#### Recorded data
/-- R34, R144, R206, R211 to R214, R216, R236, R255, R256, R259, R260: at a home slice whose turn has come, with the copies
of P and F that the slice sees when the line arrives, a VNST line of an open version is stored in its version while the pool
has records for it; a VNLD line of a version F ≤ v ≤ P is answered with the values of that version, one above P is blocked
while the slice's wait list has room and is told to retry else; a blocked line is answered with its value when P has reached
its version, and one told to retry is sent again after 256 cc, when its core's table has room; POOL_RETRY, when reclamation
has freed records, stores a held line of a block that is not saved at a slice that has acknowledged P and F. REGISTRATION
passes a version with P < v ≤ top(F) and raises engines[v], and for one of a merge or a rehash the home then carries it out
and answers, a rehash while its cursor, as it stands then, has that many ids left; PUBLICATION_POINT sets P to the next
version when the accesses before it are performed and engines[v] = 0; PROBE_VERSION_WAKE lets a probe go on when P has
reached its version; RESULT_LAND of a computed result writes it to its registers, which are pending no more. -/
def Obligations.VersionEventsAct : Prop :=
  (
    ∀ (s : State) (e : Entry) (r : Req) (v : Nat), (s.entries.find? fun f => f.id == e.id) = some e →
      s.inEntry e.id = [r] → s.req? r.id = some r →
      let pa := e.pa + r.addr % 128
      let old := s.mem.read (s.keySerial e.key) pa r.size
      let answers := fun (i : Instr) (g : Region) => ∃ t r', exec i s = .next t ∧ t.req? r.id = some r' ∧ r'.phase = .done
        ∧ (∀ p ∈ r'.parts, p.res = g.valueAt r.addr v old) ∧ t.mem = s.mem ∧ t.blocks = s.blocks
      (∀ g : Region, (s.reachSlice e.ctx (128 * e.line) e.pa).regionAt e.ctx (128 * e.line) = some g →
        (s.reachSlice e.ctx (128 * e.line) e.pa).region? g.launch g.num = some g →
        e.sent = true → r.phase = .accepted e.id → s.homeReady e [r] = true →
        (e.kind = .vnst v → (g.copyAt e.pa).1 < v → v ≤ g.topOf (g.copyAt e.pa).2 →
          ∀ p q, r.parts = [p] → (g.store r.addr v p.data).charge g = some q →
          ∃ t r', exec (.vnstApply e.id) s = .next t ∧ t.region? g.launch g.num = some q ∧ t.req? r.id = some r'
            ∧ r'.phase = .done ∧ t.mem = s.mem ∧ t.blocks = s.blocks)
        ∧ (e.kind = .vnld v → (g.copyAt e.pa).2 ≤ v →
          (v ≤ (g.copyAt e.pa).1 → s.mem.poisoned pa r.size = false → answers (.vnldHome e.id) g)
          ∧ ((g.copyAt e.pa).1 < v → ∃ t r', exec (.vnldHome e.id) s = .next t ∧ t.req? r.id = some r'
              ∧ r'.phase = (if s.waitListed (sliceOf e.pa) < 512 then .blocked e.id else .retry e.id s.cc) ∧ t.mem = s.mem)))
      ∧ (∀ g : Region, s.regionAt e.ctx (128 * e.line) = some g → s.region? g.launch g.num = some g →
        g.copyAt e.pa = (g.pub, g.floor) → g.signal = true → e.kind = .vnst v → r.phase = .held e.id →
        s.inImage r = false → g.pub < v → v ≤ g.top →
        s.entries = [e] → s.cmds = [] →
        ∀ p q, r.parts = [p] → (({ g with signal := false } : Region).store r.addr v p.data).charge { g with signal := false } = some q →
        g.holds (128 * e.line) = true → g.ctx = e.ctx → g.num < 256 →
        ∃ t r', exec (.poolRetry (256 * g.launch + g.num)) s = .next t ∧ t.region? g.launch g.num = some q
          ∧ t.req? r.id = some r' ∧ r'.phase = .done)
      ∧ (∀ g : Region, s.regionAt e.ctx (128 * e.line) = some g → e.kind = .vnld v → r.phase = .blocked e.id → v ≤ g.pub →
        s.mem.poisoned pa r.size = false → answers (.vnldWake e.id) g)
      ∧ ∀ n, r.phase = .retry e.id n → n + 256 ≤ s.cc → s.tableUsed e.core < 1024 →
        ∃ t r', exec (.vnldRetry e.id) s = .next t ∧ t.req? r.id = some r' ∧ r'.phase = .accepted e.id)
  ∧ (
    ∀ (s : State),
      (∀ (h : HomeReq) (r : Region), (s.home.find? fun x => x.id == h.id && x.reg && x.ans.isNone) = some h →
        s.region? h.launch h.region = some r →
        (h.done = false → r.pub < h.ver → h.ver ≤ r.top → r.enginesOf h.ver < 65535 →
          ∃ t r', exec (.registration h.id) s = .next t ∧ t.region? h.launch h.region = some r' ∧ r'.pub = r.pub
            ∧ r'.engines = assocPut r.engines h.ver (r.enginesOf h.ver + 1) ∧ { h with done := true } ∈ t.home)
        ∧ (h.done = true → (∃ g k, s.group? h.blk h.grp = some g ∧ k < 32 ∧ inMask h.takers k = true ∧ (g.lane k).exited = false) →
          (∀ f, h.op = .merge f → Lines.mergePoison ⟨s, r, h.ver⟩ f = none →
            ∀ w d why ev u, Lines.merge ⟨s, r, h.ver⟩ f = some (w, d, why, ev) → s.landUpdate r w h.ver = some u →
            exec (.registration h.id) s =
              .next (u.modHome h.id fun _ => { h with ans := some ⟨none, d, why.head?, ev, why.length⟩ }))
          ∧ (∀ old new rows, h.op = .rehash old new rows → Lines.headPoison ⟨s, r, h.ver⟩ old = none →
            Lines.cursor ⟨s, r, h.ver⟩ old + rows.length ≤ old.maxid → Lines.rehashPoison ⟨s, r, h.ver⟩ old new rows = none →
            ∀ w d why ev u, Lines.rehash ⟨s, r, h.ver⟩ old new rows = some (w, d, why, ev) → s.landUpdate r w h.ver = some u →
            exec (.registration h.id) s = .next (u.modHome h.id fun _ =>
              { h with ans := some ⟨none, d, why, ev, if why.isSome then 1 else 0⟩ }))))
      ∧ (∀ (h : HomeReq) (r : Region), (s.home.find? fun x => x.id == h.id && decide (x.op = .publish) && !x.done) = some h →
        s.region? h.launch h.region = some r → s.quiet h.blk h.grp h.takers 4 = true →
        (∀ q ∈ s.reqs, q.id ∈ h.waits → q.phase = .done) → h.ver = r.pub + 1 → h.ver ≤ r.top → r.enginesOf h.ver = 0 →
        (∃ g k, s.group? h.blk h.grp = some g ∧ k < 32 ∧ inMask h.takers k = true ∧ (g.lane k).exited = false) →
        ∃ t r', exec (.publicationPoint h.id) s = .next t ∧ t.region? h.launch h.region = some r' ∧ r'.pub = h.ver
          ∧ r'.floor = r.floor ∧ r'.recs = r.recs ∧ { h with done := true } ∈ t.home ∧ t.mem = s.mem ∧ t.blocks = s.blocks)
      ∧ (∀ (p : Probe) (b : Block) (r : Region), (s.probes.find? fun q => q.id == p.id) = some p → s.block? p.blk = some b →
        b.st ≠ .saved → s.region? b.launch (FamImg.region (p.fam[0]?.getD (Vector.replicate 8 0))) = some r → bitsOf p.par.toNat 31 0 ≤ r.pub →
        exec (.probeVersionWake p.id) s =
          .next { s with probes := s.probes.map fun q => if q.id = p.id then { q with ready := true } else q })
      ∧ ∀ (blk grp l : Nat) (g : Group) (d : Fin 128) (w : W32) (i : Insn), s.group? blk grp = some g →
        (s.probes.find? fun p => p.id == i.id && p.blk == blk && p.grp == grp) = none →
        (g.insns.find? fun j => j.id == i.id) = some i → i.timed = true → s.insnBusy blk grp i.id = false → l < 32 →
        i.writes = [(.v d.val l, w.setWidth 64)] → i.ctr = .none → (g.lane l).cancelled = false →
        ∃ t g', exec (.resultLand blk grp i.id) s = .next t ∧ t.group? blk grp = some g' ∧ (g'.lane l).vreg d = w
          ∧ (∀ r : Fin 128, r ≠ d → (g'.lane l).vreg r = (g.lane l).vreg r) ∧ (∀ k, k < 32 → k ≠ l → g'.lane k = g.lane k)
          ∧ g'.insns = g.insns.filter (fun j => j.id != i.id) ∧ g'.lc = g.lc ∧ g'.sc = g.sc ∧ g'.mc = g.mc)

#### Work to complete
If a line in the entries above holds "insns", include it in the count; report nothing but the resulting number.

#### Written reply
2